Разумеется, были среди тогдашних танцовщиков Большого театра и выдающиеся мастера, к примеру, прославленная пара Лидия Гейтен - Василий Гельцер. Но в 1890-е годы их карьера уже завершалась: Ходасевич смутно помнил "очень пожилую", уже сходящую со сцены Гейтен. Ей, впрочем, не было и сорока; покинув Большой театр, она основала (в 1895-м) собственный "Летний сад и театр", где продолжала выступать. Ее партнер, который был старше ее, танцевал до шестидесяти лет, одновременно со своей дочерью, знаменитой Екатериной Гельцер. Ходасевич упоминает "восходящую звезду" Гельцер наряду с другими молодыми балеринами. Ему помнились "и милая Рославлева с мягкою задушевностью ее танца, и хрупкая Джури с ее игольчатыми движениями, и вся быстрота и огонь - Федорова 2-я, и чистый профиль Домашевой 2-й".

Дома мальчик "вертелся на ковре в гостиной, импровизируя перед трюмо целые балеты". Естественно, родители стали давать ему уроки танца. Учителем был артист Большого театра Дмитрий Спиридонович Литавкин. Владислав проявил немалые способности, родители даже помышляли о том, чтобы отдать его в театральное училище - но с мечтой о балетной карьере пришлось распроститься из-за слабого здоровья. В своих ностальгических воспоминаниях Ходасевич упоминает только женщин-балерин и признается: "В балетных своих упражнениях я неизменно изображал танцовщицу, а не танцовщика". В раннем детстве мальчик проявлял женственные черты характера: предпочитал играть с девочками, был очень внимателен к одежде и капризен в ее выборе, обожал модные магазины. Это кажется парадоксальным, учитывая вполне мужественный характер поэзии Ходасевича, да и его личности - какой она в зрелые годы представала стороннему наблюдателю.
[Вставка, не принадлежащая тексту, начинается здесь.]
-- ==== Sys2Proof/Machine/Switch.lean ====
section
/-! DEFINITION. Pre-emption: switch requests, the phases of a switch out, the switch in
(17_traps_faults_and_preemption.md R445 to R452), and the bookends of surveyor pairs (11_tokens_copy_and_tasks.md
R319). -/
namespace Sys2Proof.Machine
open Sys2Proof

/-! Requests (R445, R446). -/

/-- The words of a request, or the trap code of a fault on it. -/
def State.swRead (s : State) (pa : Nat) : Nat ⊕ List Dword :=
  if !s.inMem pa 64 then .inl 0x05
  else
    let bs := s.llcBytes pa 64
    if anyBad bs then .inl 0x08 else .inr (wordsOf 8 bs)
/-- The first word of a request that is not legal. -/
def swBad (ws : List Dword) : Option Nat :=
  (List.range 8).find? fun k =>
    match k with
    | 0 => bits (wd ws 0) 63 14 != 0 || 1 < bits (wd ws 0) 13 12
    | 1 => bits (wd ws 1) 11 0 != 0
    | 2 => false
    | 3 => bits (wd ws 3) 2 0 != 0
    | k => wd ws k != 0
/-- A request is for a switch in. -/
def swIsIn (ws : List Dword) : Bool := bits (wd ws 0) 13 12 == 1
/-- The request ends with a status at DONE; a record stands for one that cannot be written. -/
def State.swEnd (s : State) (ws : List Dword) (st : Dword) : State :=
  let s := { s with sw := { s.sw with phase := .idle, words := [], groups := [], bytes := 0, error := none } }
  let a := (wd ws 3).toNat
  if a % 8 == 0 && s.inMem a 8 then s.purgePutWord a st
  else s.frontFault (bits (wd ws 0) 11 0) 0 0x05 0 (wd ws 3)
/-- The request at the head of the queue. -/
def State.swHead (s : State) : Option (Nat × (Nat ⊕ List Dword)) :=
  if s.sw.phase != .idle then none
  else (s.sw.queue.head?).map fun e => (e.1.toNat, s.swRead e.1.toNat)
def State.swPop (s : State) : State := { s with sw := { s.sw with queue := s.sw.queue.drop 1 } }.drainReqs

/-! The save area of a group (R447). -/

/-- Bytes of a group's save area. -/
def Group.saveBytes (g : Group) : Nat := 12288 + 131072 * (g.sbanks.length + g.obanks.length)
/-- Bytes of a tensor record: 72. -/
def Tensor.saved (t : Tensor) : List Byte :=
  let slot (k : Nat) : Nat := (k + 16 - t.oldest % 16) % 16
  bytesOfNat 8 (t.smode.toNat + 2 ^ 8 * t.fixe.toNat + 2 ^ 16 * t.margin.toNat + 2 ^ 24 * t.ring.length + 2 ^ 32 * t.oldest)
    ++ (List.range 16).flatMap fun k => bytesOfNat 4 (t.ring.getD (slot k) 0).toNat
/-- Bytes of a held flit: 36. -/
def HeldFlit.saved (f : HeldFlit) : List PByte :=
  (bytesOfNat 32 f.data.toNat).zipIdx.map (fun b => ({ v := b.1, bad := f.bad.getLsbD b.2 } : PByte))
    ++ cleanBytes 4 (f.dst / 32 % 2 ^ 17 + 2 ^ 17 * (f.ch % 8) + (if f.last then 2 ^ 20 else 0) + 2 ^ 21)
/-- The group part. -/
def State.groupPart (s : State) (g : Group) : List PByte :=
  let m := g.mat
  let wdog (k : Nat) : Nat := (((s.members g.uid).find? fun w => w.index == k).map fun w => w.c.wdog).getD 0
  let flits := (g.heldFlits.take 112).flatMap HeldFlit.saved
  (bytesOfNat 8 (m.afmt.toNat + 2 ^ 4 * m.bfmt.toNat + 2 ^ 8 * m.aread.toNat + 2 ^ 12 * m.bread.toNat
      + 2 ^ 16 * m.mprog.toNat)
    ++ (g.arrive.toList.flatMap fun (n : Word) => bytesOfNat 4 n.toNat)
    ++ bytesOfNat 8 (g.barGen.toNat + (if g.inSection || g.cutSection then 2 ^ 32 else 0))
    ++ (List.range 32).flatMap (fun k => bytesOfNat 4 (wdog k))
    ++ (List.range 64).flatMap (fun t => (g.tensor t).saved)
    ++ bytesOfNat 8 (g.votes)
    ++ List.replicate 3400 0).map clean
  ++ flits ++ List.replicate (4096 - flits.length) (clean 0)
/-- The bytes of the accumulator tiles, as the operand-buffer banks hold them. -/
def Group.accBytesAt (g : Group) (k : Nat) : PByte :=
  let x := g.acc.get (k / 4)
  { v := x.1.extractLsb' (8 * (k % 4)) 8, bad := x.2 }
/-- Write a group's save area at a physical address. What its waves have stored leaves the core and the die, so that
their accesses after a return on another die follow it (R242, R247). -/
def State.saveGroup (s : State) (g : Group) (pa : Nat) : State :=
  let n := 131072 * g.sbanks.length
  let s := (s.wcFlush g.core (BitVec.allOnes 16)).writeBackDie (dieOf g.core)
  let s := s.llcWrite none pa (s.groupPart g)
  let s := s.llcWrite none (pa + 12288) (g.scratch.read 0 n)
  s.llcWrite none (pa + 12288 + n) ((List.range (131072 * g.obanks.length)).map g.accBytesAt)
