-- ==== Sys2Proof/Machine/Dispatch.lean ====
section
/-! DEFINITION. One arm for each instruction and step, each a direct call of its meaning. -/
namespace Sys2Proof.Machine
open Sys2Proof
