-- ==== Sys2Proof/Machine/Step.lean ====
section
/-! DEFINITION. One step of the machine. The group in flight goes on first, so that a group is whole (R20, R22); then the
steps that a step has caused; then what the outside offers, once its time has come; then what a unit is due to do; and
when nothing is due, time passes. -/
namespace Sys2Proof.Machine
open Sys2Proof

/-- One step. -/
def step (s : State) : Host.Outcome State Fault Refusal :=
  match s.flight with
  | some fl =>
    match s.flightNext fl with
    | (some i, t) => exec i t
    | (none, t) => .next t
  | none =>
    match s.posted with
    | o :: rest => exec o.instr ({ s with posted := rest }.offered o)
    | [] =>
      match s.agenda with
      | (t, o) :: rest =>
        if t ≤ s.now then
          if s.admits o.instr then exec o.instr ({ s with agenda := rest }.offered o) else .next { s with agenda := rest }
        else .next (s.due.getD s.tick)
      | [] => .next (s.due.getD s.tick)

/-- `s` with the bundle of an instruction word in flight, so that the next step runs that instruction. -/
def State.withFetchWord (s : State) (nbits w : Nat) : State := s.flyWord nbits w

end Sys2Proof.Machine
end

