/-! What statements about the end of a group say. -/

/-- R36, in at most n rounds: what a next PC, that of a taken transfer or not, and a loop stack, top first, become after a group whose last
bundle is at `last`; the flag says that the PC returns to a loop's start. -/
inductive LoopRule (taken : Bool) (last : Dword) : Nat → Dword → List LoopEntry → Dword → List LoopEntry → Bool → Prop
  | over (pc : Dword) (st : List LoopEntry) : LoopRule taken last 0 pc st pc st false
  | empty (n : Nat) (pc : Dword) : LoopRule taken last (n + 1) pc [] pc [] false
  | leaves (n : Nat) (pc pc' : Dword) (e : LoopEntry) (st st' : List LoopEntry) (b : Bool) : taken = true →
      pc.toNat < e.start.toNat ∨ e.stop.toNat < pc.toNat → LoopRule taken last n pc st pc' st' b →
      LoopRule taken last (n + 1) pc (e :: st) pc' st' b
  | stays (n : Nat) (pc : Dword) (e : LoopEntry) (st : List LoopEntry) : taken = true → e.start.toNat ≤ pc.toNat →
      pc.toNat ≤ e.stop.toNat → LoopRule taken last (n + 1) pc (e :: st) pc (e :: st) false
  | again (n : Nat) (pc : Dword) (e : LoopEntry) (st : List LoopEntry) : taken = false → last = e.stop → 1 < e.count.toNat →
      LoopRule taken last (n + 1) pc (e :: st) e.start ({ e with count := e.count - 1 } :: st) true
  | ends (n : Nat) (pc pc' : Dword) (e : LoopEntry) (st st' : List LoopEntry) (b : Bool) : taken = false → last = e.stop →
      e.count.toNat ≤ 1 → LoopRule taken last n pc st pc' st' b → LoopRule taken last (n + 1) pc (e :: st) pc' st' b
  | inside (n : Nat) (pc : Dword) (e : LoopEntry) (st : List LoopEntry) : taken = false → last ≠ e.stop →
      LoopRule taken last (n + 1) pc (e :: st) pc (e :: st) false
/-- A loop entry but for the bundles of its body that the core holds (R35, R38). -/
def LoopEntry.bounds (e : LoopEntry) : Dword × Dword × Word := (e.start, e.stop, e.count)
/-- The loop stack on which R36 runs, top first: a loop that runs in some thread with a count above zero has been pushed (R35, R92). -/
def Flight.stackFor (fl : Flight) (r : Regs) : List LoopEntry :=
  let kept := if r.loops.length < 4 then r.loops else r.loops.drop 1
  match fl.ctl with
  | .loop m a b n => if m ≠ 0 ∧ n ≠ 0 then { start := a, stop := b, count := n } :: kept.reverse else r.loops.reverse
  | _ => r.loops.reverse
/-- How a thread leaves a group (R26, R92 to R94, R193, R472): past the group where it begins to wait at a barrier; to the target of the first test of the
tree that holds for it; else to that of a call or a return; else past the body of a loop due no run, or past the group. -/
def Flight.LeavesTo (fl : Flight) (r : Regs) (t : Tree) (i : Fin 32) (pc : Dword) (taken : Bool) : Prop :=
  let holds (e : Test) : Prop := r.pred e.pred.toNat i ≠ e.neg
  let first (e : Test) : Prop := ∃ n : Nat, t.tests[n]? = some e ∧ holds e ∧ ∀ (m : Nat) (d : Test), m < n → t.tests[m]? = some d → ¬holds d
  let falls : Prop := pc = fl.pc + BitVec.ofNat 64 (64 * fl.bundles.length) ∧ taken = false
  let waits : Prop := ∃ q, q ∈ fl.waits ∧ (q.kind = .bar ∨ q.kind = .vote ∨ q.kind = .barc) ∧ q.m.has i = true
  (waits → falls) ∧
  (¬waits → (∀ e, first e → pc = btAddr (r.bt e.bt.toNat) ∧ taken = true) ∧
    ((∀ e, e ∈ t.tests → ¬holds e) →
      match fl.ctl with
      | .call m a _ => if m.has i = true then pc = a ∧ taken = true else falls
      | .loop m _ b n => if m.has i = true ∧ n = 0 then pc = b + 64 ∧ taken = false else falls
      | _ => falls))
/-- The thread exits with the group (R95). -/
def Flight.exitsIn (fl : Flight) (i : Fin 32) : Prop :=
  match fl.ctl with
  | .exit m _ => m.has i = true
  | _ => False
Видимо, женственное, нежное и капризное начало с годами ушло вглубь, проявляясь лишь в общении с самыми близкими людьми. В детстве же оно стимулировалось внешними обстоятельствами: воспитанием мальчика занимались почти исключительно женщины - мать, бабушка, нянька и сестра Женя, к которой мальчик был особенно привязан (ее именем открывается шутливый "донжуанский список", составленный так же, как и биографическая хроника, в 1920-е годы для Нины Берберовой).

"Школой" Ходасевич в "Младенчестве" и "Краткой хронике" именует (видимо, то же, что в очерке "К столетию "Пана Тадеуша"" называет "детским садом") частное детское училище Л. Н. Валицкой на Маросейке (смешанное, для мальчиков и девочек), которое Владислав посещал два года перед поступлением в гимназию. "В классе, состоявшем поровну из мальчиков и девочек, поражал я учительниц прилежанием и добронравием. Смирение мое доходило до того, что даже на переменах я не бегал и не шумел с другими детьми, а держался где-нибудь в стороне. Только уроки танцев выводили меня из неподвижности. С необычайной тщательностью выделывал я свои па, а когда доходило дело до вальса, воображал себя на балу и предавался сладостным мукам любви и ревности. Эти муки были небеспредметны. Сердце мое было уязвлено моей одноклассницей, Наташей Пейкер, в самом деле - прелестной девочкой. Не думаю, чтобы я танцевал с ней больше двух или трех раз: до такой степени я перед нею робел, столь недоступной она мне казалась".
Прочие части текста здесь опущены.